**Required work**
Pick out every line of the entries below where "unfold" occurs, and copy those lines.

**Data for analysis**
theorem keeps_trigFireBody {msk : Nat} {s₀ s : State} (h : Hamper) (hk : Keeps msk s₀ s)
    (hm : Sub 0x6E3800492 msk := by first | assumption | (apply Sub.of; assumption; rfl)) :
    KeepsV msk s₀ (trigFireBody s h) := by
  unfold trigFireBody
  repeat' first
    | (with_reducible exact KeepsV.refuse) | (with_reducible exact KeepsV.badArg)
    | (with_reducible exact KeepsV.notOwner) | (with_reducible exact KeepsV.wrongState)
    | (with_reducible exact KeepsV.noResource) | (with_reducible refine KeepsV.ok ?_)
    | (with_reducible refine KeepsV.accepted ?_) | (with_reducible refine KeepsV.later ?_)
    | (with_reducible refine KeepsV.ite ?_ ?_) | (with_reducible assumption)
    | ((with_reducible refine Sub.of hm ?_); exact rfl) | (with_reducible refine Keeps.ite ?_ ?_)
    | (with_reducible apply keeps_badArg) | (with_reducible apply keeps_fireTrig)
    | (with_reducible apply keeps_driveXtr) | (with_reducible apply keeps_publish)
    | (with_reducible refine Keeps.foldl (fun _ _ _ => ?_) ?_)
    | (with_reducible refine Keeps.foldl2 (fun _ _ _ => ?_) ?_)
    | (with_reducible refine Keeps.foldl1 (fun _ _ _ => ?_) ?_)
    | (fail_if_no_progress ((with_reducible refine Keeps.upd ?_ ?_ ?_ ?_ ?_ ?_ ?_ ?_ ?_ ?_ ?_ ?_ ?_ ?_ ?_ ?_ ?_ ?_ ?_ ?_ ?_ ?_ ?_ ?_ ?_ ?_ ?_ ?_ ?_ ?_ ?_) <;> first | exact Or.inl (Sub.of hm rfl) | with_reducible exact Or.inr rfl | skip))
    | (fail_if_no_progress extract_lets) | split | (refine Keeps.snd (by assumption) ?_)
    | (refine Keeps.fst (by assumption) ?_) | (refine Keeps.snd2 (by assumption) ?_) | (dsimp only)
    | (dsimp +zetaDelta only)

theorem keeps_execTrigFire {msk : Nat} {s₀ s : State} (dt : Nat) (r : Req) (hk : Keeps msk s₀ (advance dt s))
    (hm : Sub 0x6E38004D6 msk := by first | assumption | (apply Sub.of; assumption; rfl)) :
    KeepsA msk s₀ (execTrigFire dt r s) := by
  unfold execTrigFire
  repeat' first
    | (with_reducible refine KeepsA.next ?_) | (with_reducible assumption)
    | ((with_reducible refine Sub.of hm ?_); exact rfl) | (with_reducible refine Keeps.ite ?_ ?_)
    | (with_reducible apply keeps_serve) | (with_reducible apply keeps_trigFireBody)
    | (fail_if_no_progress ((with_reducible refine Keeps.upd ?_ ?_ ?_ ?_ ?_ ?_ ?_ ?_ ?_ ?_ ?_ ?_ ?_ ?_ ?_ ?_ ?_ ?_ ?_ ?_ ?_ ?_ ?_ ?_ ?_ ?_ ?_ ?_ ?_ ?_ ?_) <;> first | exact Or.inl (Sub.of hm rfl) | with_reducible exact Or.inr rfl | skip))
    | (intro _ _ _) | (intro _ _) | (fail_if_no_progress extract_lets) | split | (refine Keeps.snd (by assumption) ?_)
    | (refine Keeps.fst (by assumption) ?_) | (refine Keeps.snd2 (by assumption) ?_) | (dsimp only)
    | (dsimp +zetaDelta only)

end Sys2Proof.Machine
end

---

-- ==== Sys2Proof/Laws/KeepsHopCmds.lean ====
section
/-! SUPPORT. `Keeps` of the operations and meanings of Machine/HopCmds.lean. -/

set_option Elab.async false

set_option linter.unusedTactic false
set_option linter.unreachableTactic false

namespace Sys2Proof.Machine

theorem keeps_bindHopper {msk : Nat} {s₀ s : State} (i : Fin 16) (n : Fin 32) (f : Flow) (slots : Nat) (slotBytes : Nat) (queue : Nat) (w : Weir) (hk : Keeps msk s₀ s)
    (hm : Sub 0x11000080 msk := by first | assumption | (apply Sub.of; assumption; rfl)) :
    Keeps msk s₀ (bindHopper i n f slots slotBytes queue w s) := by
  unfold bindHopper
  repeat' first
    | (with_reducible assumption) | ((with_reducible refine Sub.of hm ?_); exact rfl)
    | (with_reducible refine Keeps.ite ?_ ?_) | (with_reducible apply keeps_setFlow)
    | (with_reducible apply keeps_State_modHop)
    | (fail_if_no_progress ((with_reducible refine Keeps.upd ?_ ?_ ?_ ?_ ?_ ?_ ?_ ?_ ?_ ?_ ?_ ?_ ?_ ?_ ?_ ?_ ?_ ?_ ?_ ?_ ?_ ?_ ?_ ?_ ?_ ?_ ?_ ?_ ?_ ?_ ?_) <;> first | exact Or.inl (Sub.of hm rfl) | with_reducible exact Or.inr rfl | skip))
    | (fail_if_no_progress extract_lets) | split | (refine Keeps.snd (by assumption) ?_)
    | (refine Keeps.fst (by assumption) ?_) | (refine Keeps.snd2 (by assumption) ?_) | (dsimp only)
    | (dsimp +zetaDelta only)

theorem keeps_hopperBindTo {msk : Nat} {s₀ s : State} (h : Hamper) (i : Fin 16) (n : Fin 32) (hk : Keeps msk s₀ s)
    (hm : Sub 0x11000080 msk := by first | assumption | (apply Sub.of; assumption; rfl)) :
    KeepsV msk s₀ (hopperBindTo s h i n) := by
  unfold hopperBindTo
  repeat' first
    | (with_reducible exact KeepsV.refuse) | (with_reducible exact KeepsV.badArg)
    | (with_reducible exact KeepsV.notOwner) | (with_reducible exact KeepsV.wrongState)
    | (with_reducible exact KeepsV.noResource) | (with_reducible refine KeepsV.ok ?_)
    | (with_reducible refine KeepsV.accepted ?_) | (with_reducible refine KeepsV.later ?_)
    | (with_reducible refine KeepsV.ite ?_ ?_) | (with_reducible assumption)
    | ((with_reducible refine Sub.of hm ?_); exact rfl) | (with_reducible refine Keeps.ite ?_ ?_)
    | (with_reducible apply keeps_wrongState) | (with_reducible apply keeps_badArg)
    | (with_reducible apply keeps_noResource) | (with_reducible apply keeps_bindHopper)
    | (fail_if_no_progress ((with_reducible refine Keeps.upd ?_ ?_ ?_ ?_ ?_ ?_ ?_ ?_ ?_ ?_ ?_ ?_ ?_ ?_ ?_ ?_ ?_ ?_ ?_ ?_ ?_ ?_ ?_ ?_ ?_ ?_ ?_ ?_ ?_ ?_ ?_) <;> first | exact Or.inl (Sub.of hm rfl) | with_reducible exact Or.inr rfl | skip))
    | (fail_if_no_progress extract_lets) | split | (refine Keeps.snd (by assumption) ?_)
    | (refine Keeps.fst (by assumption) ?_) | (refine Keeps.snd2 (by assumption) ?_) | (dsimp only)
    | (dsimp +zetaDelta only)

**Written response**
  unfold trigFireBody
  unfold execTrigFire
  unfold bindHopper
  unfold hopperBindTo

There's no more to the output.